[ENTRIES SHOWN]

/-- The byte offset of R140. -/
def State.spadOff (s : State) (is : Issue) (r : Run) (a : VSrc) (b : BSrc) : DWord :=
  lo32 (s.srcV is r false a + s.srcB is r .i32 b)

def execLds (c : Ctl) (ty : Ty) (o : O2) (s : State) :=
  spadOp (.lds c ty o) c true (fun s is r => [s.spadOff is r o.a o.b]) s
def execSts (c : Ctl) (ty : Ty) (o : O2) (s : State) :=
  spadOp (.sts c ty o) c false (fun s is r => [s.spadOff is r o.a o.b, s.own is r ty.wide o.d]) s
def execLdt (c : Ctl) (w : Nat) (o : O2) (s : State) :=
  spadOp (.ldt c w o) c true (fun s is r => [s.srcV is r false o.a, s.srcB is r .n32 o.b]) s

/-- The record address of a scratchpad access that fails (R140). -/
def spadFaultVa (off : Nat) : DWord := BitVec.twoPow 64 63 ||| BitVec.ofNat 64 off

def State.ldsStep (s : State) (o : PendOp) (p : Part) (ty : Ty) (d : Nat) : State :=
  let i := s.inst o.iid
  let off := (p.arg 0).toNat % 2 ^ 32
  let n := tyBytes ty
  if s.blocked o p then s
  else if off % n ≠ 0 ∨ !i.spadHas off n then s.partWrites o.id p.tid (o.dst i p.tid ty.wide d 0) 0
  else if !(s.absentLines i [(off, n)]).isEmpty then s
  else s.partWrites o.id p.tid (o.dst i p.tid ty.wide d (extendLoad ty (natOf (s.spadBytes i off n)))) 0

def State.stsStep (s : State) (o : PendOp) (p : Part) (ty : Ty) : State :=
  let i := s.inst o.iid
  let off := (p.arg 0).toNat % 2 ^ 32
  let n := tyBytes ty
  if s.muted o.iid p.tid o.id then s.partDone o.id p.tid
  else if s.blocked o p then s
  else if off % n ≠ 0 ∨ !i.spadHas off n then s.failWith o p.tid (spadFaultVa off) 1 n fun s => s.partDone o.id p.tid
  else match s.regionLog o.iid p.tid o.id (s.spadUndo i off n) with
    | (some d, s) => (s.consume o.iid p.tid 5 (spadFaultVa off) o.hdr (some d)).partDone o.id p.tid
    | (none, s) => ((s.spadPut i off (bytesOf n (p.arg 1).toNat)).sibling o.iid p.tid).partDone o.id p.tid

/-- LDT (R141): element k = 4c + q of the destination is element c of row q. -/
def ldtWords (n : Nat) (rows : List Nat) : List Nat :=
  let per := 32 / n
  (List.range (2 * n)).map fun r => joinElems n ((List.range per).map fun j =>
    let k := r * per + j
    rows.getD (k % 4) 0 / 2 ^ (n * (k / 4)) % 2 ^ n)
def State.ldtStep (s : State) (o : PendOp) (p : Part) (w d : Nat) : State :=
  let i := s.inst o.iid
  let ps := spadPieces o.ins p
  if s.blocked o p || !(s.absentLines i ps).isEmpty then s
  else
    let rows := ps.map fun a => natOf (s.spadBytes i a.1 a.2)
    let ws := ldtWords (4 * 2 ^ w) rows
    s.partWrites o.id p.tid ((List.range ws.length).map fun k => (.v p.tid (d + k), BitVec.ofNat 64 (ws.getD k 0))) 0

/-- SPRES reads one presence bit (R140). -/
def execSpres (c : Ctl) (o : O2) (s : State) :=
  pureFixed (.spres c o) c 3 (fun s is r =>
    let i := s.inst is.iid
    let off := (s.spadOff is r o.a o.b).toNat
    [putPred r.t.tid o.d (i.spadHas off 1 && !(s.core i.core).absent.contains (i.spadLine off))]) s

/-! ### PREF, DRAINST, SFQPOP -/

def execPref (c : Ctl) (h : Hint) (a : VSrc) (b : BSrc) (s : State) :=
  flagged (.pref c h a b) c noMore (partPer fun s is r => [s.ea is r a b]) noAfter s

/-- PREF (R142): the four sectors of the line are filled; a sector that cannot be has no effect. -/
def prefSectors (who : Asker) (q : Req) : State → List Nat → Bool × State
  | s, [] => (true, s)
  | s, va :: r =>
    match s.accCheck who q va 32 with
    | (.wait, s) => (match s.want? who with
      | some w => if w.st == .service then prefSectors who q s r else (false, s)
      | none => (false, s))
    | (.ok, s) => prefSectors who q s r
    -- of a line that cannot be translated no sector can be
    | (.refuse c _, s) => if c = 5 then prefSectors who q s r else (true, s)
def State.prefStep (s : State) (o : PendOp) (p : Part) : State :=
  let va := (p.arg 0).toNat / 128 * 128
  let who : Asker := .op o.id p.tid
  if aperOf va != .mem || decide (2 ^ 57 ≤ va) then s.partDone o.id p.tid
  else
    let (ok, s) := prefSectors who (s.req o.iid p.tid 0) s ((List.range 4).map fun k => va + 32 * k)
    if ok then (s.dropWant who).partDone o.id p.tid else s

/-- The lane bits of the threads of a home warp that a per-home-warp operation acts for. -/
def hwMask (s : State) (is : Issue) (c : Ctl) (hw : Nat) : DWord :=
  let i := s.inst is.iid
  (laneMask ((s.runs is c).filterMap fun r => if i.hwOf r.t.tid == hw then some r.t else none)).setWidth 64
/-- The threads that the mask names. -/
def Inst.maskTids (i : Inst) (hw : Nat) (m : DWord) : List Nat :=
  (i.ths.filter fun p => i.hwOf p.1 == hw && m.getLsbD (i.laneOf p.1)).map (·.1)

def execDrainst (c : Ctl) (s : State) :=
  flagged (.drainst c) c noMore
    (fun s is rs => partHw (fun s is r => [hwMask s is c ((s.inst is.iid).hwOf r.t.tid)]) s is rs) noAfter s
/-- DRAINST (R143). -/
def State.drainstStep (s : State) (o : PendOp) (p : Part) : State :=
  let i := s.inst o.iid
  let ts := i.maskTids (i.hwOf p.tid) (p.arg 0)
  let open_ := s.ops.any fun (q : PendOp) => q.iid == o.iid && decide (q.id < o.id) &&
    (accKind q.ins == some .store || accKind q.ins == some .atomic) &&
    ((q.parts.any fun (r : Part) => ts.contains r.tid) || q.sf.any fun (r : SfRec) => ts.contains r.tid)
  let wait := i.kind == .stage && (s.core i.core).sfWait.any fun (r : SfRec) => r.iid == o.iid && ts.contains r.tid
  let known := s.freqs.any fun (f : FReq) => match f.kind with
    | .mcast id t _ r c => r.iid == o.iid && ts.contains t && c != 0 && decide (id < o.id)
    | _ => false
  if open_ || wait || known then s else s.partDone o.id p.tid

[/ENTRIES SHOWN]

Copy the entries above exactly, but only from the line holding "def prefSectors (who" through the line holding "flagged (.drainst c) c noMore", both included.

def prefSectors (who : Asker) (q : Req) : State → List Nat → Bool × State
  | s, [] => (true, s)
  | s, va :: r =>
    match s.accCheck who q va 32 with
    | (.wait, s) => (match s.want? who with
      | some w => if w.st == .service then prefSectors who q s r else (false, s)
      | none => (false, s))
    | (.ok, s) => prefSectors who q s r
    -- of a line that cannot be translated no sector can be
    | (.refuse c _, s) => if c = 5 then prefSectors who q s r else (true, s)
def State.prefStep (s : State) (o : PendOp) (p : Part) : State :=
  let va := (p.arg 0).toNat / 128 * 128
  let who : Asker := .op o.id p.tid
  if aperOf va != .mem || decide (2 ^ 57 ≤ va) then s.partDone o.id p.tid
  else
    let (ok, s) := prefSectors who (s.req o.iid p.tid 0) s ((List.range 4).map fun k => va + 32 * k)
    if ok then (s.dropWant who).partDone o.id p.tid else s

/-- The lane bits of the threads of a home warp that a per-home-warp operation acts for. -/
def hwMask (s : State) (is : Issue) (c : Ctl) (hw : Nat) : DWord :=
  let i := s.inst is.iid
  (laneMask ((s.runs is c).filterMap fun r => if i.hwOf r.t.tid == hw then some r.t else none)).setWidth 64
/-- The threads that the mask names. -/
def Inst.maskTids (i : Inst) (hw : Nat) (m : DWord) : List Nat :=
  (i.ths.filter fun p => i.hwOf p.1 == hw && m.getLsbD (i.laneOf p.1)).map (·.1)

def execDrainst (c : Ctl) (s : State) :=
  flagged (.drainst c) c noMore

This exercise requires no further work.